What the task requires
Every line below that holds the word "erase" must be listed.

BEGIN Provided information

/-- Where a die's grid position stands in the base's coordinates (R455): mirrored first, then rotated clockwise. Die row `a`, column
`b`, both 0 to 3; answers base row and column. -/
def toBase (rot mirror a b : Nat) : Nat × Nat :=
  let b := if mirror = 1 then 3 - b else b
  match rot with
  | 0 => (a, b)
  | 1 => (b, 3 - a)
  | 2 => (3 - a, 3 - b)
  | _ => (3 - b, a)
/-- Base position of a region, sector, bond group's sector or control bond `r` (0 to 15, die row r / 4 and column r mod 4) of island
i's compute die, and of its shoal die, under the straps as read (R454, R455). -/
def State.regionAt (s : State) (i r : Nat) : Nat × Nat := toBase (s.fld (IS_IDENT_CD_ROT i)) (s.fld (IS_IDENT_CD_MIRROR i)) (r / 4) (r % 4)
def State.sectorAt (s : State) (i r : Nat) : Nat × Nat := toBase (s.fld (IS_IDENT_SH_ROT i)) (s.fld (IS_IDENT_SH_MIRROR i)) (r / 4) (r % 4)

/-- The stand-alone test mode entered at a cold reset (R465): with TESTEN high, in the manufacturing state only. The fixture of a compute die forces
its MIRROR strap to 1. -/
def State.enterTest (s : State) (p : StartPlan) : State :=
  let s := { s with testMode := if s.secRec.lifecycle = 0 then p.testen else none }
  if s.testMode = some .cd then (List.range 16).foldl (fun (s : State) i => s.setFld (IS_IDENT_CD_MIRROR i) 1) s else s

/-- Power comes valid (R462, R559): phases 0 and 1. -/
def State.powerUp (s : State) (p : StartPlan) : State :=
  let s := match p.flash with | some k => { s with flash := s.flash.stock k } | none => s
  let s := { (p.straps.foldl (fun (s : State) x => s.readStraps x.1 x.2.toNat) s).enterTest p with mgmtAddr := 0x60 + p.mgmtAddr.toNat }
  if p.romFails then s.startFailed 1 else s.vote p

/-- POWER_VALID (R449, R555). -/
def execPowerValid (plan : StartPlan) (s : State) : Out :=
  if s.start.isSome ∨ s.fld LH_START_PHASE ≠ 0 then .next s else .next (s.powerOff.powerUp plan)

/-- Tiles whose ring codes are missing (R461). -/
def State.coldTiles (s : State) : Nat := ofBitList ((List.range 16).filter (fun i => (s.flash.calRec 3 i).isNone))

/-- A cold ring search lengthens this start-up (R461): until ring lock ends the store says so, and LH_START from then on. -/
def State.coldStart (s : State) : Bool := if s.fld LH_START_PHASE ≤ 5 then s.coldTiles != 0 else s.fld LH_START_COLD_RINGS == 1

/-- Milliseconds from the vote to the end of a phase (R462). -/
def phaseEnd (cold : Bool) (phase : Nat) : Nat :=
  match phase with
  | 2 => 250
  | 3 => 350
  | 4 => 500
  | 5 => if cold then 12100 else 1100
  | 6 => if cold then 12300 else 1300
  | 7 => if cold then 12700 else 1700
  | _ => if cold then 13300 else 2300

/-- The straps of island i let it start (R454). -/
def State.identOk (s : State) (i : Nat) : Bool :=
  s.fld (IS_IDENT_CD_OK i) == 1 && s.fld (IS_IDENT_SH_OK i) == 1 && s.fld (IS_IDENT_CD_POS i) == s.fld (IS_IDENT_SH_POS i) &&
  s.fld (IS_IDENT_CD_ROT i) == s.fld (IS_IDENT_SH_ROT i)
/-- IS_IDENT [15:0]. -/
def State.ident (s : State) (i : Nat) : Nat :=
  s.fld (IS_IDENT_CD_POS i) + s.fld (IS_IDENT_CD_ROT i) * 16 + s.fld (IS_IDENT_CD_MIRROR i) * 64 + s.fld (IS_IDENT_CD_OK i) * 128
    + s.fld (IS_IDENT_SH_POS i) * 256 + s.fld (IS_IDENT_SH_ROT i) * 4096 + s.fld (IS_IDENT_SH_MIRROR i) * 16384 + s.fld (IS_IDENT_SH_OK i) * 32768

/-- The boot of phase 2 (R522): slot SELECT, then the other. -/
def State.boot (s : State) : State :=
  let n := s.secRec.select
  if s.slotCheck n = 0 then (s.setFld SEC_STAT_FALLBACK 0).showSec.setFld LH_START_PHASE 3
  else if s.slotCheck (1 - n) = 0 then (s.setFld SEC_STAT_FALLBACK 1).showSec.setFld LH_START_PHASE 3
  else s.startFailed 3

END Provided information
BEGIN Provided information

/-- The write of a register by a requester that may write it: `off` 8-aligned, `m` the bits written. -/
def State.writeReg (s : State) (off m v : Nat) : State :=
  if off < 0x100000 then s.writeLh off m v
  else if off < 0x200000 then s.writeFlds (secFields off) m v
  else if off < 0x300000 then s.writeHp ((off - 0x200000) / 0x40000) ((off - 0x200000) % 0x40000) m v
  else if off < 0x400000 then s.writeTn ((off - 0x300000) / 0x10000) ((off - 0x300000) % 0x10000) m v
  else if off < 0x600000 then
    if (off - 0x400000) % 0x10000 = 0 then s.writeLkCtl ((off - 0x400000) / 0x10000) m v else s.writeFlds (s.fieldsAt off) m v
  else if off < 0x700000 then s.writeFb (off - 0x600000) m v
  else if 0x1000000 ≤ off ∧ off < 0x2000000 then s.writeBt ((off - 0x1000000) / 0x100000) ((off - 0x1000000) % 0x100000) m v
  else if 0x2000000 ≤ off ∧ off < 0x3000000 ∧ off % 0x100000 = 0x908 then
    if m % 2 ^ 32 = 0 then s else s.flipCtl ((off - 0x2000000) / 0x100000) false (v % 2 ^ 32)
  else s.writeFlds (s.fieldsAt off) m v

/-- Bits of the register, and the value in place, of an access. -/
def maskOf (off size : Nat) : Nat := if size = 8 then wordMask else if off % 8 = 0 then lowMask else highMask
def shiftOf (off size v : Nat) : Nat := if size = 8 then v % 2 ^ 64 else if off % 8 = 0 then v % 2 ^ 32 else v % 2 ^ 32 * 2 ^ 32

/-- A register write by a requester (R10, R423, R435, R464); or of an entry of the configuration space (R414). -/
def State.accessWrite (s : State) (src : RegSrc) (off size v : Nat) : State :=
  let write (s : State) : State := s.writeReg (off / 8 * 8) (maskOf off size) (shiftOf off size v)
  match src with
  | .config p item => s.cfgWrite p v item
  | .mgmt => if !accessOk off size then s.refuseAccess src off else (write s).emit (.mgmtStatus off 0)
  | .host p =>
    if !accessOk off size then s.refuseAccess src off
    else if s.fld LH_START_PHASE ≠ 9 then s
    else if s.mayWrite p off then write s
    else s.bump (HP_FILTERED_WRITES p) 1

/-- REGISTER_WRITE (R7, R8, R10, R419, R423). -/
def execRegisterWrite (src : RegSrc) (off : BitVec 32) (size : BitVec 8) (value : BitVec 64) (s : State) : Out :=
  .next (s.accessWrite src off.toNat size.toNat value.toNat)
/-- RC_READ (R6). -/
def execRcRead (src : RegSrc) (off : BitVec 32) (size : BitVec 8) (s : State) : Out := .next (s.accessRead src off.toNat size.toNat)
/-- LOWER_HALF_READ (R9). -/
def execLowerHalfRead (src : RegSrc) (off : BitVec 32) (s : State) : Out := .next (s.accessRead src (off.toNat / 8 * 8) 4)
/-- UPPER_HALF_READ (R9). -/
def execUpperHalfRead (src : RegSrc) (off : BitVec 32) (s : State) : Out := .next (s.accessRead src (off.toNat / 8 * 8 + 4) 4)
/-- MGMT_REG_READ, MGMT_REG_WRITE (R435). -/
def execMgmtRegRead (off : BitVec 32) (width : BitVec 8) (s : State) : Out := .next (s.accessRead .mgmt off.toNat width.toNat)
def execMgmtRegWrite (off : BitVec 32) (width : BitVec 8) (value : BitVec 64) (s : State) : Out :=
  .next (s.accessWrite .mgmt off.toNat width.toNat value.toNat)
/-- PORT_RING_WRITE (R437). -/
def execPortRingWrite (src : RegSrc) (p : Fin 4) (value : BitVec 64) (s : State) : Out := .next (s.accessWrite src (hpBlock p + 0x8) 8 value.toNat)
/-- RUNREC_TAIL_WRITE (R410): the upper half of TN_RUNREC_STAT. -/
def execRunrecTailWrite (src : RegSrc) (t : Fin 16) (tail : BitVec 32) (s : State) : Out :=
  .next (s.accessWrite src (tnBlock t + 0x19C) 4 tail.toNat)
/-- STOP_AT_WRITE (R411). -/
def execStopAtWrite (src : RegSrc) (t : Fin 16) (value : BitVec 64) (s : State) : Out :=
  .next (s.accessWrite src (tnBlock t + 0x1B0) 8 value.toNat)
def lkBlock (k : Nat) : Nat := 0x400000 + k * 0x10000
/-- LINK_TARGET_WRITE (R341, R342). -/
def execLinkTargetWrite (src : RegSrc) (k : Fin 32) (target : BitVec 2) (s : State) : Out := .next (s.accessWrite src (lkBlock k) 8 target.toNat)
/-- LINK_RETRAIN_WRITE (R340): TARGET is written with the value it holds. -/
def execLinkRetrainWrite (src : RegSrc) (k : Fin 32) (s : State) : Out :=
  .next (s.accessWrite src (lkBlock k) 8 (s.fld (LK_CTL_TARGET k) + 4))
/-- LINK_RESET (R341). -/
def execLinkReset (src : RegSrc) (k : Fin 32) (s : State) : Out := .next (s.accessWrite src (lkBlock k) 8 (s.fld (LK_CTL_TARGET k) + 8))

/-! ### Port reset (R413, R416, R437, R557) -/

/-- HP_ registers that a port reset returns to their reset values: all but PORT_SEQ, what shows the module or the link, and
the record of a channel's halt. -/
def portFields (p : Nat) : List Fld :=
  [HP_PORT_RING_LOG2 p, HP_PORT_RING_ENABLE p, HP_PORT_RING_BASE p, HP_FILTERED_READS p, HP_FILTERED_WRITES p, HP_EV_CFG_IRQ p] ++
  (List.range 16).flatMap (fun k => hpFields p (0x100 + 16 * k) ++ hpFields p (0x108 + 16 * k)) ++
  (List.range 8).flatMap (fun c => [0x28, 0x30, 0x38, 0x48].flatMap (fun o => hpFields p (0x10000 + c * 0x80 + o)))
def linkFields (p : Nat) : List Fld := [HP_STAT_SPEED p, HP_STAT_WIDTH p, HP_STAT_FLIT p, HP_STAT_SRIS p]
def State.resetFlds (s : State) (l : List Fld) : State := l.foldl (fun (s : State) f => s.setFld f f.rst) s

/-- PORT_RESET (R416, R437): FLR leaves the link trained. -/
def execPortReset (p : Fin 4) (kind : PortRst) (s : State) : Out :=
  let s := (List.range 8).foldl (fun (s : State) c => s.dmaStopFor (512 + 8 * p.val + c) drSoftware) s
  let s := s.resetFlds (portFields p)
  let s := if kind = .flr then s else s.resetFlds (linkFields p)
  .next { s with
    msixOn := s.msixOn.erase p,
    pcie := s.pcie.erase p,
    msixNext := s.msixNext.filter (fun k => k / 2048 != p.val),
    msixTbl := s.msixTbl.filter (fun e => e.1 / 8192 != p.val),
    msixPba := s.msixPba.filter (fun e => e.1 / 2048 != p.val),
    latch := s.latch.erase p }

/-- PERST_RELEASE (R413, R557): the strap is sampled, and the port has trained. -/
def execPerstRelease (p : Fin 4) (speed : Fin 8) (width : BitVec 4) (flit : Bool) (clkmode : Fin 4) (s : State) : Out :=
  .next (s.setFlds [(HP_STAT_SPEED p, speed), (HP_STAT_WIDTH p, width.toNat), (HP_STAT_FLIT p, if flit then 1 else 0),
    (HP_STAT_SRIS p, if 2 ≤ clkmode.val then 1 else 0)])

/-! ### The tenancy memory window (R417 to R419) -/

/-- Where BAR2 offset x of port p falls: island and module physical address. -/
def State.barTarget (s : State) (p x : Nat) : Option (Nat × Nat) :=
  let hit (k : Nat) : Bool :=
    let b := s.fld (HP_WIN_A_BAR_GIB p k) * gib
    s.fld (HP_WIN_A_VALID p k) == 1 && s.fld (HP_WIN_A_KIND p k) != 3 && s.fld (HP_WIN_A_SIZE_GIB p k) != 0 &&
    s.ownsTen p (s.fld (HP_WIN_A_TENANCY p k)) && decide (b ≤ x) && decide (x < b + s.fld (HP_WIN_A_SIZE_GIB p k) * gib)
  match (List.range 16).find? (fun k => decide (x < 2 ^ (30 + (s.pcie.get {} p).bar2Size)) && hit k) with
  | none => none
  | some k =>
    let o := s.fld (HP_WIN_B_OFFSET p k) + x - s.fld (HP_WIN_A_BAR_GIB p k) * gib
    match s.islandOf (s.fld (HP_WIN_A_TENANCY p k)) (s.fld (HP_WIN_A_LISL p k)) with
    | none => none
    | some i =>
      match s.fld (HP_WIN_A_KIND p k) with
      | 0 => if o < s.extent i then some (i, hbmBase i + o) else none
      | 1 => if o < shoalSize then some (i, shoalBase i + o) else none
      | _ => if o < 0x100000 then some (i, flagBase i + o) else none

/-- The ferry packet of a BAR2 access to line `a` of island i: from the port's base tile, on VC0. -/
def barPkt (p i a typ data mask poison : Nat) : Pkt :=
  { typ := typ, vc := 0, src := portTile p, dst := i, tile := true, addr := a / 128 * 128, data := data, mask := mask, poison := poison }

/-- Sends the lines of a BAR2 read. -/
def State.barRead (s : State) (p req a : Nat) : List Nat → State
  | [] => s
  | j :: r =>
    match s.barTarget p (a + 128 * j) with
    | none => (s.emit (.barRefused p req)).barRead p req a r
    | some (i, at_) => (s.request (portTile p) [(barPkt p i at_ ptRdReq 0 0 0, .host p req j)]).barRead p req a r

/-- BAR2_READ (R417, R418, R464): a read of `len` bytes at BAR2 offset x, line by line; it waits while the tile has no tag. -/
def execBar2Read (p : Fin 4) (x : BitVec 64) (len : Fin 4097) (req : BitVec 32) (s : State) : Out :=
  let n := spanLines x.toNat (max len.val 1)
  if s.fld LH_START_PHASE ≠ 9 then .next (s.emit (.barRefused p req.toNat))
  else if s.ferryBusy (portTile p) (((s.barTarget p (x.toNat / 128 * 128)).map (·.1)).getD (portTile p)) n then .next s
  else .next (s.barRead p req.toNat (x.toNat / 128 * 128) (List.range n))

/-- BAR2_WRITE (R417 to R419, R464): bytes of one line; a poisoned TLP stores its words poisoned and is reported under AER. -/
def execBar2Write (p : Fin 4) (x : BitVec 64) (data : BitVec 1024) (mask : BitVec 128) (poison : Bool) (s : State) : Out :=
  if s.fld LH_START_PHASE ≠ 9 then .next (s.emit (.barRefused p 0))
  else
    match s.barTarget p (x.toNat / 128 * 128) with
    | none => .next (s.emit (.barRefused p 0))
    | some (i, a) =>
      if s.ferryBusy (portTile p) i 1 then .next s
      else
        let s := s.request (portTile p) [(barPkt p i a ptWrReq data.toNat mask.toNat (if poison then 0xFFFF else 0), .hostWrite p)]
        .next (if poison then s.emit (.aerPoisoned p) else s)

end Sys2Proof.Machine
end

END Provided information
BEGIN Provided information

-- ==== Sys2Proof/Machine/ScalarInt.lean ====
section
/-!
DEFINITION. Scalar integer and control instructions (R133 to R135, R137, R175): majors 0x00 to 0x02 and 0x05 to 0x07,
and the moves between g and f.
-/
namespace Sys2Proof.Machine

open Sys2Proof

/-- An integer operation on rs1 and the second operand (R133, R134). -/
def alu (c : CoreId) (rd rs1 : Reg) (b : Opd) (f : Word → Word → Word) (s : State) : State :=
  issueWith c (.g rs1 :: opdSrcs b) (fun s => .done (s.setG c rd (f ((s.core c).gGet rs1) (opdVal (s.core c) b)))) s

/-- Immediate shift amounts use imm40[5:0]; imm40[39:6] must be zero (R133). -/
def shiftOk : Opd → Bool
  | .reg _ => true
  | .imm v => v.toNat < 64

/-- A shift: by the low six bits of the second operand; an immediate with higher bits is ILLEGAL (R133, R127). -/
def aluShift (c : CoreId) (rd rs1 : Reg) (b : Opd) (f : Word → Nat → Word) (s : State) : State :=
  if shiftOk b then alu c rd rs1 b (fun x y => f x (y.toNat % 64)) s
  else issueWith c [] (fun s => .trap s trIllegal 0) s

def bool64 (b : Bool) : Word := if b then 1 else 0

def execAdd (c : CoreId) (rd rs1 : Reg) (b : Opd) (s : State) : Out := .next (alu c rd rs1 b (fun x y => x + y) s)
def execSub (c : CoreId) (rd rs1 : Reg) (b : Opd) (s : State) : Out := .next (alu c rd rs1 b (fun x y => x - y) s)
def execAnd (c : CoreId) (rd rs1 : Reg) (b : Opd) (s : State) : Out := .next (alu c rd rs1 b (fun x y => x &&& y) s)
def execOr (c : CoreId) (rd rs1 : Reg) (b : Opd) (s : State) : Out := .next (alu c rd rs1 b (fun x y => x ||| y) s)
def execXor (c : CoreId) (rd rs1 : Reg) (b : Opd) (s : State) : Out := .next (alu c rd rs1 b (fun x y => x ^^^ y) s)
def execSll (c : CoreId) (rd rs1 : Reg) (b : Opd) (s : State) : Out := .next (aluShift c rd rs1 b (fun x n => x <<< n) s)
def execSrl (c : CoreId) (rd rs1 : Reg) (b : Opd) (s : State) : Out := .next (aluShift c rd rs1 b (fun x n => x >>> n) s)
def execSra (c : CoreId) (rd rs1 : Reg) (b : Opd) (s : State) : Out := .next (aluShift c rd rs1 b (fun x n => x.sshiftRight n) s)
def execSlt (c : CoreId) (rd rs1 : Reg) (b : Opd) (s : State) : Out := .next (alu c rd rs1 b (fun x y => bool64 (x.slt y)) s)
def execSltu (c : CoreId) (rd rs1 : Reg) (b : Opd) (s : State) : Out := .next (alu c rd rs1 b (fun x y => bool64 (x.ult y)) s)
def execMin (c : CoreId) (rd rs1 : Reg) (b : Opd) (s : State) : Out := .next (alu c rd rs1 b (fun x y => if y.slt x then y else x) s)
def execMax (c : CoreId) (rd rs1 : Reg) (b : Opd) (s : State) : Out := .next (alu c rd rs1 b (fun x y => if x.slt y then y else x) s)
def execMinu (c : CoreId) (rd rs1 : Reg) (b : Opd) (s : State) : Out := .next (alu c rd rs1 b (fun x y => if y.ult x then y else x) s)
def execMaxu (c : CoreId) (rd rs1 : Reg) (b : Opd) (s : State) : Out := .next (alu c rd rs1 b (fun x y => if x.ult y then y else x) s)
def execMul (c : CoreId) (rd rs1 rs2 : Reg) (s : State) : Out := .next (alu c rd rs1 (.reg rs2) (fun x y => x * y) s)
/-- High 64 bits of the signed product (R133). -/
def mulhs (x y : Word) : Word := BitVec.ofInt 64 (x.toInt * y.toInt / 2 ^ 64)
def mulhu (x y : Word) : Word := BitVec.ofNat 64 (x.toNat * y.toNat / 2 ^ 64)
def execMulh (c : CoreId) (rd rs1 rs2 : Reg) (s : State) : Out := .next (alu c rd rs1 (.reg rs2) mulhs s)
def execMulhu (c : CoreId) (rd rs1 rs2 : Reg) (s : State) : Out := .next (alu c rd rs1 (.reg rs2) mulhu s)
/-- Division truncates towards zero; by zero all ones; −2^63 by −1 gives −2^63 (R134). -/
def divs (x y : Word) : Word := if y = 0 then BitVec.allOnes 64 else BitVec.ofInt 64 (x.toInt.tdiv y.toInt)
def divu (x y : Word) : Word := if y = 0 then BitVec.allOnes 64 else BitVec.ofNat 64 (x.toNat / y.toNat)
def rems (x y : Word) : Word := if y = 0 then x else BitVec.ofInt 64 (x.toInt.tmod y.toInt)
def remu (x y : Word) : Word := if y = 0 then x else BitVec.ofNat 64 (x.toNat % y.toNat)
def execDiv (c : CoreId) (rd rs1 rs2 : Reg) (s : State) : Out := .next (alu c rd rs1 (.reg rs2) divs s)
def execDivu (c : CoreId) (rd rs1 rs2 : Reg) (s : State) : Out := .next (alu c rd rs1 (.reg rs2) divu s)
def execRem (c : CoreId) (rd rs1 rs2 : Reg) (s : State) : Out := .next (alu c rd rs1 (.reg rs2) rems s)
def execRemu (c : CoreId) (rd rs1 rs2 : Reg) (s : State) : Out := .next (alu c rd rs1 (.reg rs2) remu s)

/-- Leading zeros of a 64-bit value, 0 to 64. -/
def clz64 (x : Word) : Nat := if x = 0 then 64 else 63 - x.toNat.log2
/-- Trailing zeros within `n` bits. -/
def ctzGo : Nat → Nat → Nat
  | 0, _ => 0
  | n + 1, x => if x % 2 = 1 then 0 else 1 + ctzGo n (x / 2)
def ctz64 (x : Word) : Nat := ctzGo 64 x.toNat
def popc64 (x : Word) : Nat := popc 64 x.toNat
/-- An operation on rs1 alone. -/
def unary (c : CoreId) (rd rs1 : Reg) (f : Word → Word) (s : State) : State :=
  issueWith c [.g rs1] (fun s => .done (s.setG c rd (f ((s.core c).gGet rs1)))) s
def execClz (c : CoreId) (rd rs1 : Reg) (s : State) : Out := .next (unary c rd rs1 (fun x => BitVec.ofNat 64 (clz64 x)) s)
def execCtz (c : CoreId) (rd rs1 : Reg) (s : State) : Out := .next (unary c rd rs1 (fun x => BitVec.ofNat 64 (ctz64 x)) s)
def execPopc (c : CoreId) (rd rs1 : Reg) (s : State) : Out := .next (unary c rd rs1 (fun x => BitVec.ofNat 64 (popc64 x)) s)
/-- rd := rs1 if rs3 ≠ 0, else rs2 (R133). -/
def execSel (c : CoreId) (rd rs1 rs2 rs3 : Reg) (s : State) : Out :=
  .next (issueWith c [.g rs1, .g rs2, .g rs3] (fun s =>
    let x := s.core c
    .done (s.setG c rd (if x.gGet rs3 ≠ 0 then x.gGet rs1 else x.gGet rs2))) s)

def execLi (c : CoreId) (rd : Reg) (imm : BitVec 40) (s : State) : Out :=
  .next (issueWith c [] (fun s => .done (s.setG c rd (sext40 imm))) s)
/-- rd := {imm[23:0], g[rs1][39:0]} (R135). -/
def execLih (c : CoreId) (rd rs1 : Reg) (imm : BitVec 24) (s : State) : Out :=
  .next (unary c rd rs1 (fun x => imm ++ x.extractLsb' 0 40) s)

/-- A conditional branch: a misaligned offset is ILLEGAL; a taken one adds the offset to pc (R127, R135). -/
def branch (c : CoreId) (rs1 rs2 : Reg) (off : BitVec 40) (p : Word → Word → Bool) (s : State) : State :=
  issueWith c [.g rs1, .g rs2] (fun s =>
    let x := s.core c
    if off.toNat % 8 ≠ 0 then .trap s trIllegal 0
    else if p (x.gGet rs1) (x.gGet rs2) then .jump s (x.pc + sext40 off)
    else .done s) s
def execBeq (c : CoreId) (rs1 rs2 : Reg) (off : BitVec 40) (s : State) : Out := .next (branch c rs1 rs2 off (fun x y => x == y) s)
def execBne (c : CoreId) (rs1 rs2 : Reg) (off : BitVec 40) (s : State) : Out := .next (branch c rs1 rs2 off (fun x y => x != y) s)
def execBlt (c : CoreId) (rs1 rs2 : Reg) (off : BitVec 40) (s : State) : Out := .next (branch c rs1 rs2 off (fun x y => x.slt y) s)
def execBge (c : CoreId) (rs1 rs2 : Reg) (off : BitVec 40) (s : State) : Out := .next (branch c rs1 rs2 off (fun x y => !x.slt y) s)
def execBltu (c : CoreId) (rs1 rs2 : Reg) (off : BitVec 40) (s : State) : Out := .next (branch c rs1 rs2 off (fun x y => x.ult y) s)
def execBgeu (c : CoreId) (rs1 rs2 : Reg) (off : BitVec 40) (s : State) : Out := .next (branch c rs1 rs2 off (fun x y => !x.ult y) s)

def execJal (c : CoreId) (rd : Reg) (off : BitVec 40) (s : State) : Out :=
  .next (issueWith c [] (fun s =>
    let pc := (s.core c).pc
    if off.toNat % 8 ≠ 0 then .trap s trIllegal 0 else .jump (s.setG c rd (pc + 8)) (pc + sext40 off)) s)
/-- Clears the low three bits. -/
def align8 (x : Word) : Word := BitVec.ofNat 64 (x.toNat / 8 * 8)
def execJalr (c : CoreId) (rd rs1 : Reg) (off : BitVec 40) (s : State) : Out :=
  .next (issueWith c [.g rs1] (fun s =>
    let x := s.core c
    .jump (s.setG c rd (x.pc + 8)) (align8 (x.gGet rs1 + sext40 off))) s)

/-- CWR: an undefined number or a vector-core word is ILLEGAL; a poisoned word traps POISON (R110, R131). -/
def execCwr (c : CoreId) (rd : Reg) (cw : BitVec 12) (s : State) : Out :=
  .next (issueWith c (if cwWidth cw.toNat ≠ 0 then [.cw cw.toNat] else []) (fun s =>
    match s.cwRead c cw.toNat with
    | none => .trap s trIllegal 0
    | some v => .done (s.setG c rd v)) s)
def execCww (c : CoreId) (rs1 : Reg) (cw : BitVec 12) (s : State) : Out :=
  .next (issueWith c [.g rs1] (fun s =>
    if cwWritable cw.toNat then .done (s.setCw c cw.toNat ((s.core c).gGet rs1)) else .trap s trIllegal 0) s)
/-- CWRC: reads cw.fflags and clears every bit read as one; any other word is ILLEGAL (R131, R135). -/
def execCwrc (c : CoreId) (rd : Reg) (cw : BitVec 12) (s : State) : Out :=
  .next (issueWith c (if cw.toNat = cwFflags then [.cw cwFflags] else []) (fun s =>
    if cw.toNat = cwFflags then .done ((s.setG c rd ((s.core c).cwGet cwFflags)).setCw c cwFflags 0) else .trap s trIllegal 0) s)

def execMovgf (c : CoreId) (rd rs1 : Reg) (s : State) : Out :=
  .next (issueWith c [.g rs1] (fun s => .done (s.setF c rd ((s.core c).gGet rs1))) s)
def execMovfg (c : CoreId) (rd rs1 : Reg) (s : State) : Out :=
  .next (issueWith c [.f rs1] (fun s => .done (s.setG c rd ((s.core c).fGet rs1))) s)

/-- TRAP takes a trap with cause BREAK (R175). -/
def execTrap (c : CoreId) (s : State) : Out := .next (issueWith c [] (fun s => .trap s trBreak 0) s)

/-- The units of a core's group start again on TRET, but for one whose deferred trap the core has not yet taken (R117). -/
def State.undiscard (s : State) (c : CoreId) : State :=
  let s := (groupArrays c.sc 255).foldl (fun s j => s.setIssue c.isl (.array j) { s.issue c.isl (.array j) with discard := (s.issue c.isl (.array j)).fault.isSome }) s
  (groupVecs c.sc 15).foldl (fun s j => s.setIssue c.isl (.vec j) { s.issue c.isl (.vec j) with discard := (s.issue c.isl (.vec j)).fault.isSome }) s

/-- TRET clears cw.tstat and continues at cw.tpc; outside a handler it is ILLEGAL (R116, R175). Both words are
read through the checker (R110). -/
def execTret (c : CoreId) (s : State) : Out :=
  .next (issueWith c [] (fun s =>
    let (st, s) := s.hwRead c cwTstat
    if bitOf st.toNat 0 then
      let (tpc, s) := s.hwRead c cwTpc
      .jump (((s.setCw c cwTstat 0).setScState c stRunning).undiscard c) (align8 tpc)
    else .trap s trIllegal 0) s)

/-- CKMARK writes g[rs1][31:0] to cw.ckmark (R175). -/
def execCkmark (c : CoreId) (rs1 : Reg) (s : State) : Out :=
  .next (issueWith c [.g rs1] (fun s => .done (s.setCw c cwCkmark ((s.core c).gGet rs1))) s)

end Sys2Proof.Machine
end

END Provided information

Task answer
    msixOn := s.msixOn.erase p,
    pcie := s.pcie.erase p,
    latch := s.latch.erase p }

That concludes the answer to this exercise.